Yeah definitely very under dosed! That’s whack! 

Wait a second. How much you running per week?


----------



## TeddyBear (Oct 21, 2020)

500mg a week. 250mg every 3.5 days.


----------



## SFGiants (Oct 21, 2020)

What is SST? Sounds like STD!

What is the 2nd compound and how much you taking?

There is no way IMO you are a low responder at 1600ng maybe 2200 or 2800 but not 1600

I'm on 140mg a week testing around 700 and over 50 years of age


----------



## FlyingPapaya (Oct 21, 2020)

So you join a random forum to tell us the gear you bought online and list the source name is under dosed or bunk?
You also fail to mention the other compounds.

Fuk outta here ya twat waffle.


----------



## TeddyBear (Oct 21, 2020)

I didn’t mention the other compounds because they’re largely irrelevant. My first cycle was Test ONLY and had those results.

My second cycle I added dbol 25mg every day and deca 200mg twice a week. I saw some slight improvement but not much. Second cycle bloods showed 1647 Total Test.


----------



## CohibaRobusto (Oct 21, 2020)

On 500 test c or e a week, my levels are around 1700 in the trough before I pin. That is from 2 different kinds of test from a few sources I'm pretty confident in.


----------



## TeddyBear (Oct 21, 2020)

CohibaRobusto said:


> On 500 test c or e a week, my levels are around 1700 in the trough before I pin. That is from 2 different kinds of test from a few sources I'm pretty confident in.


Hmm.

Let’s say I pinned Tuesday morning. My bloods were taken Wednesday morning. So it shouldn’t be the low point, might not be the peak, but shouldn’t be the bottom. Good point though, could be a factor.

I super may be wrong, but I thought on cycle that my bloods should have shown at least like 2400-3000.


----------



## SFGiants (Oct 21, 2020)

Try a different lab and test again.

I'm 50 and test around 700 7 days after injection

We are all different but still, you seem too low.


----------



## TeddyBear (Oct 21, 2020)

SFGiants said:


> Try a different lab and test again.
> 
> I'm 50 and test around 700 7 days after injection
> 
> We are all different but still, you seem too low.


Yeah, I’m running a third attempt right now.
(1st cycle was extended into “2nd” since blood was fine, responded so little to it).
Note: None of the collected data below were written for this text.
-- ==== Sys2Proof/Machine/Access.lean ====
section
/-! DEFINITION. Where an L, T or M access lies (R170 to R172, R206 to R208, R233, R319), its watchpoints (R343), its race
check (R243, R244, R320), and the bytes it moves (R19, R20, R171, R300). -/

namespace Sys2Proof.Machine

/-! Places. -/

/-- Global cluster and die of a core, numbered as CTXID does (R87). -/
def clusterOf (core : Nat) : Nat := core / 8
def dieOf (core : Nat) : Nat := core / 64

/-- The task of a context. -/
def Ctx.tk (c : Ctx) : Task := c.task.getD Task.zero

/-- A device register (R326, R361). -/
def State.reg (s : State) (a : Nat) : Word := tget 0 s.regs a
def State.setReg (s : State) (a : Nat) (x : Word) : State := { s with regs := tset s.regs a x }

/-- The debug block of a core in its die's control block (R326, R342). -/
def dbgBase (core : Nat) : Nat := ctlBase (dieOf core) + 0x1000 + 0x100 * (core % 64)

/-- Who translates for a context: ASID 0 and the supervisor's table in supervisor mode (R217, R322). -/
def State.xctxOf (s : State) (c : Ctx) : XCtx :=
  if c.csr.sup then ⟨0, true, 0, s.supRoot⟩
  else ⟨c.tk.asid, false, c.tk.tenant, ((tfind s.jobs c.tk.job).map Job.root).getD 0⟩

/-- PERM of a context's job; supervisor mode has every bit (R359). -/
def State.permBit (s : State) (c : Ctx) (i : Nat) : Bool :=
  c.csr.sup || (((tfind s.jobs c.tk.job).map Job.perm).getD 0).getLsbD i

/-- Base and size of a window (R206, R233, R319); the supervisor sees the whole store. -/
def State.window (s : State) (core : Nat) (c : Ctx) : Space → Nat × Nat
  | .sp => (spBase core + (if c.csr.sup then 0 else c.tk.spBase), 0x60000)
  | .cl => if c.csr.sup then (clBase (clusterOf core), 2 ^ 22) else (clBase (clusterOf core) + c.tk.clBase, c.tk.clSize)
  | .ds =>
    if c.csr.sup then (dscrBase (dieOf core), 2 ^ 25)
    else
      let w := (((tfind s.jobs c.tk.job).map Job.dsw).getD []).getD (dieOf core) (0, 0)
      (dscrBase (dieOf core) + w.1 * 2 ^ 16, w.2 * 2 ^ 16)
  | .g => (0, 2 ^ 48)

/-- R208's conditions. -/
def spInBounds (lo hi : Nat) (a n : Nat) : Bool :=
  decide (lo ≤ a) && decide (a + n - 1 ≤ hi) && decide (a + n - 1 ≤ 0x5FFFF) && decide (a < 2 ^ 19)

/-- Bounds of a space that is not translated (R208, R233, R319). -/
def State.inBounds (s : State) (core : Nat) (c : Ctx) (sp : Space) (a n : Nat) : Bool :=
  match sp with
  | .sp => spInBounds c.csr.bndlo.toNat c.csr.bndhi.toNat a n
  | .g => true
  | _ => decide (a + n ≤ (s.window core c sp).2)

/-! Extents. -/

/-- Bytes that one lane of a vector access occupies in memory, in bits, for a register width and a memory width (R171). -/
def laneBits (wT wM : Nat) : Nat := 32 / wT * wM

/-- Joins byte ranges (offset, length) that touch. -/
def joinSpan (acc : List (Nat × Nat)) (x : Nat × Nat) : List (Nat × Nat) :=
  match acc with
  | [] => [x]
  | (a, n) :: t => if x.1 ≤ a + n then (a, x.1 + x.2 - a) :: t else x :: (a, n) :: t

/-- The byte ranges of the active lanes of a vector access, ascending (R172). -/
def vecSpans (mask : Word) (lb : Nat) : List (Nat × Nat) :=
  ((List.range 64).foldl (fun acc k =>
    if mask.getLsbD k then
      let a := k * lb / 8
      joinSpan acc (a, ((k + 1) * lb + 7) / 8 - a)
    else acc) []).reverse

/-- Whether a request makes an access at all. -/
def MemReq.active (q : MemReq) : Bool :=
  match q.shape with
  | .scalar _ _ => q.mask.getLsbD 0
  | .vector _ _ => q.mask != 0
  | .lanes _ _ => !q.lanes.isEmpty

/-- Register width of a vector access (R171): a raw access moves 32-bit lanes. -/
def regWidth (ty : Nat) : Nat := if ty = 0 then 32 else typeWidth ty
/-- Memory width: raw bits, and a RAW page, keep the register's width (R20, R171). -/
def memWidth (ty fmt : Nat) : Nat := if fmt = 0 then regWidth ty else typeWidth fmt

/-- The ranges of a request: offset or lane, program address, length. -/
def MemReq.spans (q : MemReq) : List (Nat × Word × Nat) :=
  match q.shape with
  | .scalar n _ => [(0, q.addr, n)]
  | .vector ty _ => (vecSpans q.mask (laneBits (regWidth ty) (memWidth ty q.fmt))).map fun x =>
      (x.1, q.addr + BitVec.ofNat 64 x.1, x.2)
  | .lanes n _ => q.lanes.map fun x => (x.1, x.2, n)

/-- The bytes that a vector access touches whatever format its page has: those of a 4-bit format. -/
def MemReq.leastSpans (q : MemReq) : List (Nat × Word × Nat) :=
  match q.shape with
  | .vector ty _ => (vecSpans q.mask (laneBits (regWidth ty) 4)).map fun x => (x.1, q.addr + BitVec.ofNat 64 x.1, x.2)
  | _ => q.spans

/-- The first misaligned address (R172): scalars to their size, vectors to min(bytes, 64), lanes to SZ. -/
def MemReq.misaligned (q : MemReq) : Option Word :=
  match q.shape with
  | .scalar n _ => if q.addr.toNat % n = 0 then none else some q.addr
  | .vector ty _ =>
    let n := 8 * laneBits (regWidth ty) (memWidth ty q.fmt)
    if q.addr.toNat % Min.min n 64 = 0 then none else some q.addr
  | .lanes n _ => (q.lanes.find? fun x => x.2.toNat % n ≠ 0).map Prod.snd

/-- A base that is misaligned whatever format its page proves to have (R171, R172): under MFMT 0xF the access moves at least the bytes
of a 4-bit format. -/
def MemReq.coarse (q : MemReq) : Bool :=
  match q.shape with
  | .vector ty 0xF => decide (q.addr.toNat % Min.min (8 * laneBits (regWidth ty) 4) 64 ≠ 0)
  | _ => false

/-! Watchpoints (R342, R343). -/

/-- Code of a space in MOD (R170). -/
def spaceCode : Space → Nat
  | .sp => 0 | .cl => 1 | .ds => 2 | .g => 3

def spaceOf (x : Nat) : Space := match x with | 0 => .sp | 1 => .cl | 2 => .ds | _ => .g

/-- The address at which one range meets watchpoint k, if it does. -/
def State.watchHit (s : State) (core ctx : Nat) (sp : Space) (rd wr : Bool) (a n : Nat) (k : Nat) : Option Nat :=
  let wa := (s.reg (dbgBase core + 0x28 + 8 * k)).toNat
  let wc := (s.reg (dbgBase core + 0x48 + 8 * k)).toNat
  let sz := bitsOf wc 3 0
  let lo := wa / 2 ^ sz * 2 ^ sz
  if sz < 13 && ((pteBit wc 6 && rd) || (pteBit wc 7 && wr)) && bitsOf wc 5 4 == spaceCode sp && pteBit wc (8 + ctx) &&
      decide (a < lo + 2 ^ sz) && decide (lo < a + n)
  then some (Max.max a lo) else none

/-- The lowest address of an access that lies in a watchpoint's range. -/
def State.watch (s : State) (core ctx : Nat) (sp : Space) (rd wr : Bool) (spans : List (Nat × Word × Nat)) : Option Nat :=
  let hits := spans.flatMap fun x =>
    (List.range 4).filterMap fun k => s.watchHit core ctx sp rd wr x.2.1.toNat x.2.2 k
  match hits with
  | [] => none
  | h :: t => some (t.foldl Min.min h)

/-! Race detection. -/

/-- The die context slot under which a context's accesses are checked; the supervisor's are not (R243, R320). -/
def State.raceSlot (s : State) (core ctx : Nat) : Option Nat :=
  let base := 40 * (core / 8 % 8) + 5 * (core % 8)
  if (s.ctxAt core ctx).csr.sup then none
  else if ctx < 4 then some (base + ctx)
  else match (s.coreAt core).xrole with
    | .handler v => some (base + v)
    | _ => some (base + 4)

/-- Whether the line of a place is race-checked: cluster-shared memory and the checked regions. -/
def raceChecked (pa : Nat) : Bool := (decide (2 ^ 52 ≤ pa)) || inChecked pa

def RaceRec.zero : RaceRec := ⟨[], .none⟩

/-- R244's comparison for one line. -/
def RaceRec.conflict (r : RaceRec) (slot : Nat) (write : Bool) : Bool :=
  (match r.wr with
    | .none => false
    | .slot n => n != slot
    | .copy _ _ => true) ||
  (write && r.rd.any fun j => j != slot)

/-- R244's record afterwards. -/
def RaceRec.note (r : RaceRec) (slot : Nat) (write : Bool) : RaceRec :=
  if write then { r with wr := .slot slot }
  else { r with rd := if r.rd.contains slot then r.rd else slot :: r.rd }

/-- The race-checked lines of a run with the program address at which each is first touched. -/
def Run.raceLines (r : Run) : List (Nat × Word) :=
  if raceChecked r.pa then
    (linesOf r.pa r.n).map fun l => (l, r.va + BitVec.ofNat 64 (l * 64 - r.pa))
  else []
I came off and then started a third one like 4 weeks ago.

This time I’m using a diff Lab (still from SST) and all the shipping, packaging, and labeling is IDENTICAL which is suspicious to me.
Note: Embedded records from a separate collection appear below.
-- ==== Sys2Proof/Machine/Cycle.lean ====
section
/-! DEFINITION. A cycle of a core, with the class in which its matrix engine spends it (R99, R247, R337, R340, R341); rewinds with
their record (R219); and the check of register words on a wake (R249). -/

namespace Sys2Proof.Machine

/-! The classes of R341, numbered in the order of the MXSUM payload. -/

def mxComputing : Nat := 0
def mxLoading : Nat := 1
def mxAwaiting : Nat := 2
def mxDrain : Nat := 3
def mxWithout : Nat := 4
def mxHeld : Nat := 5

/-- The class of a step of a command, if its steps have one. -/
def MKind.class : MKind → Option Nat
  | .mma _ _ _ _ _ _ | .mmaq _ _ _ _ => some mxComputing
  | .omld _ | .omst _ | .tld | .tst | .tsave => some mxLoading
  | .tdrain _ _ _ => some mxDrain
  | _ => none

/-- BIDX of a bundle of an address space: its place in the sealed program that holds it (R341; DEDUCED, the program's base is PROG). -/
def State.bidxOf (s : State) (asid : Nat) (addr : Word) : Nat :=
  match s.progs.find? fun p => p.asid == asid && decide (p.prog.toNat ≤ addr.toNat) &&
      decide (addr.toNat < p.prog.toNat + 0x200 + 512 * bitsOf p.header.toNat 223 192) with
  | some p => (addr.toNat - p.prog.toNat) / 64 % 2 ^ 26
  | none => addr.toNat / 64 % 2 ^ 26

/-- What a cycle is charged to: context, BIDX and tenant. -/
def State.mxKey (s : State) (c : MCmd) : Nat × Nat × Nat := (c.ctx, s.bidxOf c.x.asid c.addr, c.x.tenant)

/-- The command at the step stage. -/
def Core.mxStep (k : Core) : Option MCmd :=
  (k.mq.find? fun e => e.start.isSome && decide (k.cycle ≤ e.last)).map MQEntry.cmd

/-- A drain whose steps are over and whose writes are not. -/
def Core.mxDraining (k : Core) : Option MCmd :=
  (k.mq.find? fun e => e.start.isSome && e.cmd.kind.class == some mxDrain).map MQEntry.cmd

/-! Handles (R282, R283). -/

def Core.handle (k : Core) (h : Nat) : Handle := tget Handle.zero k.handles h
/-- A handle changes state: a context that waits for that state is satisfied, even if the handle leaves it again (R129). -/
def Core.setHandle (k : Core) (h : Nat) (x : Handle) : Core :=
  { k with
    handles := tset k.handles h x
    ctxs := k.ctxs.map fun (y : Nat × Ctx) =>
      (y.1, match y.2.waitOp with
        | some (.handle h' st _) => if y.2.stat = .waiting ∧ h' = h ∧ st = x.st then { y.2 with waitHit := true } else y.2
        | _ => y.2) }

/-- A copy, a packet read or a remote operation ends for its handle: it enters FULL, and with a release pending leaves it at once for DRAINING
(R282), which a context that waits for FULL has then met (R129). -/
def Core.fillHandle (k : Core) (h : Nat) : Core :=
  let x := k.handle h
  let k := k.setHandle h { x with st := .full }
  if x.rel.isSome then k.setHandle h { x with st := .draining } else k

/-- The oldest COPYM of a core whose handle is FILLING. -/
def State.mxCopym (s : State) (core : Nat) : Option CopyIn :=
  ((s.clusterAt (clusterOf core)).copies.find? fun y => y.inp.core == core && y.inp.cmd.kind == .copym &&
    (y.hnd.map fun h => ((s.coreAt core).handle h).st == .filling).getD false).map Copying.inp

/-- The class of a core's present cycle, and what it is charged to (R341). -/
def State.mxClass (s : State) (core : Nat) : Nat × (Nat × Nat × Nat) :=
  let k := s.coreAt core
  let last : Nat × Nat × Nat := match k.mxLast with | some c => s.mxKey c | none => (0, 0x3FFFFFF, 0)
  if s.stalled (srcCore core) then (mxHeld, match k.mxStep with | some c => s.mxKey c | none => last)
  else
    match k.mxStep.bind fun c => c.kind.class.map fun n => (n, s.mxKey c) with
    | some y => y
    | none =>
      match k.mxDraining, s.mxCopym core with
      | some c, _ => (mxDrain, s.mxKey c)
      | none, some i => if k.mxStep.isNone then (mxAwaiting, (i.ctx, s.bidxOf i.view.x.asid i.cmd.addr, i.view.x.tenant)) else (mxWithout, last)
      | none, none => (mxWithout, last)

/-- Adds to a count of an entry. -/
def MxEnt.add (e : MxEnt) (cls n : Nat) : MxEnt := { e with counts := e.counts.modify cls (· + n) }

/-- Charges n cycles: 16 entries are kept, and a new key that finds them taken goes to BIDX 0x3FF_FFFE. -/
def mxAdd (l : List MxEnt) (cls n ctx bidx tenant : Nat) : List MxEnt :=
  let is (b : Nat) (e : MxEnt) : Bool := e.ctx == ctx && e.bidx == b && e.tenant == tenant
  let put (b : Nat) : List MxEnt :=
    if l.any (is b) then l.map fun e => if is b e then e.add cls n else e
    else l ++ [(⟨ctx, b, tenant, [0, 0, 0, 0, 0, 0]⟩ : MxEnt).add cls n]
  if l.any (is bidx) || decide ((l.filter fun e => e.bidx != 0x3FFFFFE).length < 16) then put bidx else put 0x3FFFFFE

/-- A stalled core's matrix engine stands still (R337). -/
def Core.mxWait (k : Core) : Core :=
  { k with mq := k.mq.map fun e => if e.start.isSome && decide (k.cycle ≤ e.last) then { e with last := e.last + 1 } else e }

/-- A cycle of a source's stall is counted (R337, R340). -/
def State.stallCycle (s : State) (src : Nat) : State :=
  let r := s.source src
  match r.waiting with
  | [] => s
  | (t, _, _) :: _ => (s.setSource src { r with stallN := r.stallN + 1 }).count t (sinkOf src) 0x0A 1

/-- One cycle goes by on a core; it counts for the holder of the port, and for the stall of the core's source (R340). -/
def State.cycle (s : State) (core : Nat) : State :=
  let (cls, ctx, bidx, tenant) := s.mxClass core
  let held := s.stalled (srcCore core)
  let s := match (s.coreAt core).port with
    | some h => s.count (s.ctxAt core h).tk.tenant (dieOf core) 0x01 1
    | none => s
  ((s.stallCycle (srcCore core)).count tenant (dieOf core) (4 + cls) 1).updCore core fun k =>
    let k := { k with mxSum := mxAdd k.mxSum cls 1 ctx bidx tenant }
    (if held then k.mxWait else k).tick

/-- n cycles go by. -/
def State.cycles (s : State) (core : Nat) : Nat → State
  | 0 => s
  | n + 1 => State.cycles (s.cycle core) core n

/-- A cycle that a context's count takes in (R50, R91): the flags that become visible in it come before those of the next (R108). -/
def State.countCycle (s : State) (core ctx : Nat) : State :=
  (s.updCtxAt core ctx fun c => (c.flagLate (s.coreAt core).cycle).advance 1).cycle core

/-- n of them. -/
def State.countCycles (s : State) (core ctx : Nat) : Nat → State
  | 0 => s
  | n + 1 => State.countCycles (s.countCycle core ctx) core ctx n

/-- The rest of a GAP runs on: its cycles count for the context that issued it (R50). -/
def State.runGap (s : State) (core ctx : Nat) : State :=
  (s.updCore core fun k => { k with gap := 0 }).countCycles core ctx (s.coreAt core).gap

/-! Errors and rewinds (R209, R219, R220, R339). -/

/-- ECC_CORR, and ECC_UNCORR with its action. -/
def State.emitCorr (s : State) (core ctx struct index : Nat) : State :=
  s.emitCtx core ctx 0x28 (index % 2 ^ 48 + struct % 256 * 2 ^ 48) 0
def State.emitUncorr (s : State) (core ctx struct index action : Nat) : State :=
  s.emitCtx core ctx 0x29 (index % 2 ^ 48 + struct % 256 * 2 ^ 48 + action * 2 ^ 56 + ctx * 2 ^ 59) 0

/-- The place of a word of stored memory, by the structure codes of R339: a word index within the core's own arrays or the cluster-shared
memory of its cluster, else a physical address (DESIGN CHOICE: the spec does not say where a word index counts from). -/
def eccPlace (core struct index : Nat) : Nat :=
  match struct with
  | 3 => clBase (clusterOf core) + 8 * (index % 2 ^ 19)
  | 4 => spBase core + 8 * (index % 0xC000)
  | 5 => lsBase core 0 + 8 * (index % 2 ^ 13)
  | 6 => omBase core 0 + 8 * (index % 2 ^ 15)
  | 7 => tileBase core 0 + 8 * (index % 2 ^ 12)
  | _ => index / 8 * 8

/-- Structures that hold stored memory (R220), and those that lie outside the cores. -/
def eccStored (struct : Nat) : Bool := decide (struct ≤ 7) || struct == 13
def eccShared (struct : Nat) : Bool := decide (struct ≤ 3) || struct == 13

/-- The source that records an error of a structure outside the cores (DESIGN CHOICE): the memory controller of the address's die, for
cluster-shared memory that of the core's die, for the Crucible the I/O die's router. -/
def eccSource (core struct index : Nat) : Nat :=
  if struct = 13 then srcAnvil
  else if struct = 3 then dieOf core * 2 ^ 13 + 0x052
  else ((dieOfPA index).getD 0) * 2 ^ 13 + 0x052

/-- The structure that holds a physical address, as R339 numbers them. -/
def structOf (pa : Nat) : Nat :=
  match plocOf pa with
  | .dscr _ _ => 2
  | .crucible _ => 13
  | _ => 0

/-- The flags of stores that a rewound segment has issued go with it: the replay raises them again (R102). -/
def Core.dropFlags (k : Core) (ctx : Nat) : Core :=
  { k with stq := k.stq.map fun p => if p.ctx == ctx && p.opn then { p with fl := 0 } else p }

/-- The rewind of a context for a reason of REWIND (R219, R339); the record carries RPL as it stood before. -/
def State.rewindCtx (s : State) (core ctx reason : Nat) : State :=
  let c := s.ctxAt core ctx
  let off := sextN 64 (c.pc - c.csr.segpc).toNat / 64
  let offN := if -(2 ^ 23) ≤ off ∧ off < 2 ^ 23 then toTwos 24 off else 0x800000
  let pairs := (c.pend.filter fun p => p.writes.any fun w => match w with | .pair _ _ _ => true | _ => false).length
  let s := s.emitCtx core ctx 0x04 (ctx + reason * 8 + c.csr.segpc.toNat / 64 * 64 + offN * 2 ^ 64 +
    Min.min c.held.length 255 * 2 ^ 88 + Min.min pairs 63 * 2 ^ 96) 0
  let s := s.count c.tk.tenant (dieOf core) 0x03 1
  (s.updCtxAt core ctx fun c => c.rewind (reason = 0)).updCore core fun k =>
    let k := k.dropFlags ctx
    if k.port = some ctx then { k with gap := 0 } else k

/-- The bank that holds a register word (R247): 0 s, 1 p, 2 v by physical number, 3 d, 4 n. -/
def wordBank (kind num : Nat) : Nat :=
  match kind with
  | 0 | 1 => 0
  | 2 => 1 + num / 16
  | 3 => if num < 16 then 5 else 6
  | _ => 7

/-- The word index that a record gives a register word (DESIGN CHOICE: the spec numbers no register words). -/
def wordIndex (kind num chunk : Nat) : Nat := 4096 * kind + 64 * num + chunk

/-- The words of some banks of a context are checked on a wake (R249): a single-bit error is corrected and counted; a double-bit error is
recorded, makes a pending "continue" a "restart", and stays until the word is written or the context leaves. -/
def State.checkBanks (s : State) (core ctx : Nat) (banks : BitVec 8) : State :=
  let c := s.ctxAt core ctx
  let hit (e : Nat × Nat × Nat × Bool) : Bool := banks.getLsbD (wordBank e.1 e.2.1)
  let s := s.updCtxAt core ctx fun c => { c with
    ecc := c.ecc.filter fun e => !(hit e) || e.2.2.2
    act := if c.act = 2 && c.ecc.any (fun e => hit e && e.2.2.2) then 1 else c.act }
  (c.ecc.filter hit).foldl (fun s e =>
    if e.2.2.2 then s.emitUncorr core ctx 8 (wordIndex e.1 e.2.1 e.2.2.1) 0
    else s.emitCorr core ctx 8 (wordIndex e.1 e.2.1 e.2.2.1)) s

/-- What ends a bundle takes effect in the last cycle that went by (R230): the records it makes carry that cycle's time. -/
def State.inLast (s : State) (core : Nat) (f : State → State) : State :=
  let t := f (s.updCore core fun k => { k with cycle := k.cycle - 1 })
  if (s.coreAt core).cycle = 0 then t else t.updCore core fun k => { k with cycle := k.cycle + 1 }

end Sys2Proof.Machine
end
That said, earlier I said “deca” it’s actually specifically NPP. So I’m running Test-E and NPP. Because NPP is every other day, at 100mg, I decided to do Test-E every other day too at 200mg. So weekly I’m around 300 NPP and 600 Test-E.

This time around I look significantly fuller. So far, I hit one new PR. So we’ll see.


----------



## SFGiants (Oct 22, 2020)

dted23 said:


> Yeah, I’m running a third attempt right now.
> (1st cycle was extended into “2nd” since blood was fine, responded so little to it). I came off and then started a third one like 4 weeks ago.
> 
> This time I’m using a diff Lab (still from SST) and all the shipping, packaging, and labeling is IDENTICAL which is suspicious to me.
> ...



Shady sites have people running multiple labs, your results may not differ as it is probably the same person and why the site praises these labs. I guy making it with a few selling it as different labs.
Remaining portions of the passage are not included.